[Task to complete] Start at the first line of the material below and retype each line through the one containing "ih, Access.andThen_ok, addrRange_succ]", exactly.

[Records to use]
/-! Opening an operand (R51 to R53). -/

/-- A translated address keeps the low 12 bits (R49, R50). -/
theorem State.pageTranslate_mod {pa : Dword} (h : s.pageTranslate lin kind user = .ok pa t) :
    pa.toNat % 4096 = lin.toNat % 4096 := by
  rcases State.pageTranslate_eq_ok h with ⟨-, rfl, -⟩ | ⟨-, -, -, -, rfl, -⟩
  · rfl
  · rw [frame_or_offset_toNat]
    omega

theorem State.translateAll_map_mod {pas : List Dword} (h : s.translateAll lin kind user n = .ok pas t) :
    pas.map (fun x => x.toNat % 4096) = (addrRange lin n).map fun x => x.toNat % 4096 := by
  induction n generalizing s lin pas with
  | zero =>
    injection h with h
    rw [← h]; rfl
  | succ n ih =>
    obtain ⟨pa, s1, hpa, hrest⟩ := Access.andThen_eq_ok.mp h
    obtain ⟨pas', s2, hpas, hcons⟩ := Access.andThen_eq_ok.mp hrest
    injection hcons with hcons ht
    subst ht
    rw [← hcons, addrRange_succ, List.map_cons, List.map_cons, State.pageTranslate_mod hpa, ih hpas]

theorem State.translateAll_length {pas : List Dword} (h : s.translateAll lin kind user n = .ok pas t) : pas.length = n := by
  simpa using congrArg List.length (State.translateAll_map_mod h)

theorem State.translateAll_of_unpaged (hp : s.paging = false) (lin : Dword) (kind : AccessKind) (user : Bool) (n : Nat) :
    s.translateAll lin kind user n = .ok (addrRange lin n) s := by
  induction n generalizing lin with
  | zero => rfl
  | succ n ih => simp only [State.translateAll, State.pageTranslate_of_unpaged hp, ih, Access.andThen_ok, addrRange_succ]

theorem State.openOperand_eq_ok {seg : SegReg} {off : Dword} {w : Width} {pas : List Dword}
    (h : s.openOperand seg off w kind = .ok pas t) :
    ∃ lin, s.segCheck seg off w.bytes kind = .ok lin ∧ s.translateAll lin kind s.user w.bytes = .ok pas t := by
  obtain ⟨lin, s1, hcheck, htranslate⟩ := Access.andThen_eq_ok.mp h
  obtain ⟨hseg, rfl⟩ := Access.check_eq_ok.mp hcheck
  exact ⟨lin, hseg, htranslate⟩

theorem State.openOperand_of_segCheck {seg : SegReg} {off : Dword} {w : Width} (h : s.segCheck seg off w.bytes kind = .ok lin) :
    s.openOperand seg off w kind = s.translateAll lin kind s.user w.bytes := by
  rw [State.openOperand, h, Access.check_ok, Access.andThen_ok]

theorem State.openOperand_length {seg : SegReg} {off : Dword} {w : Width} {pas : List Dword}
    (h : s.openOperand seg off w kind = .ok pas t) : pas.length = w.bytes := by
  obtain ⟨lin, -, htranslate⟩ := State.openOperand_eq_ok h
  exact State.translateAll_length htranslate

theorem State.openOperand_of_unpaged {seg : SegReg} {off : Dword} {w : Width} (hp : s.paging = false)
    (h : s.segCheck seg off w.bytes kind = .ok lin) : s.openOperand seg off w kind = .ok (addrRange lin w.bytes) s := by
  rw [State.openOperand_of_segCheck h, State.translateAll_of_unpaged hp]

/-- Settles O38. -/
theorem openingOperandOnlyMarks : Obligations.OpeningOperandOnlyMarks :=
  fun s s1 seg off w kind pas => ⟨fun h => ⟨(State.openOperand_marks s seg off w kind pas s1 h).1, State.openOperand_length h⟩,
    fun _ => State.openOperand_of_unpaged⟩

/-- The bytes of an open operand are distinct: two of its pages may share a frame, but no two of its bytes an offset in a page. -/
theorem State.openOperand_nodup {seg : SegReg} {off : Dword} {w : Width} {pas : List Dword}
    (h : s.openOperand seg off w kind = .ok pas t) : pas.Nodup := by
  obtain ⟨lin, -, htranslate⟩ := State.openOperand_eq_ok h
  have hw := w.bytes_le
  have hnodup := addrRange_map_mod_nodup lin (n := w.bytes) (by omega)
  rw [← State.translateAll_map_mod htranslate] at hnodup
  exact hnodup.of_map _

[Answer space]
/-! Opening an operand (R51 to R53). -/

/-- A translated address keeps the low 12 bits (R49, R50). -/
theorem State.pageTranslate_mod {pa : Dword} (h : s.pageTranslate lin kind user = .ok pa t) :
    pa.toNat % 4096 = lin.toNat % 4096 := by
  rcases State.pageTranslate_eq_ok h with ⟨-, rfl, -⟩ | ⟨-, -, -, -, rfl, -⟩
  · rfl
  · rw [frame_or_offset_toNat]
    omega

theorem State.translateAll_map_mod {pas : List Dword} (h : s.translateAll lin kind user n = .ok pas t) :
    pas.map (fun x => x.toNat % 4096) = (addrRange lin n).map fun x => x.toNat % 4096 := by
  induction n generalizing s lin pas with
  | zero =>
    injection h with h
    rw [← h]; rfl
  | succ n ih =>
    obtain ⟨pa, s1, hpa, hrest⟩ := Access.andThen_eq_ok.mp h
    obtain ⟨pas', s2, hpas, hcons⟩ := Access.andThen_eq_ok.mp hrest
    injection hcons with hcons ht
    subst ht
    rw [← hcons, addrRange_succ, List.map_cons, List.map_cons, State.pageTranslate_mod hpa, ih hpas]

theorem State.translateAll_length {pas : List Dword} (h : s.translateAll lin kind user n = .ok pas t) : pas.length = n := by
  simpa using congrArg List.length (State.translateAll_map_mod h)

theorem State.translateAll_of_unpaged (hp : s.paging = false) (lin : Dword) (kind : AccessKind) (user : Bool) (n : Nat) :
    s.translateAll lin kind user n = .ok (addrRange lin n) s := by
  induction n generalizing lin with
  | zero => rfl
  | succ n ih => simp only [State.translateAll, State.pageTranslate_of_unpaged hp, ih, Access.andThen_ok, addrRange_succ]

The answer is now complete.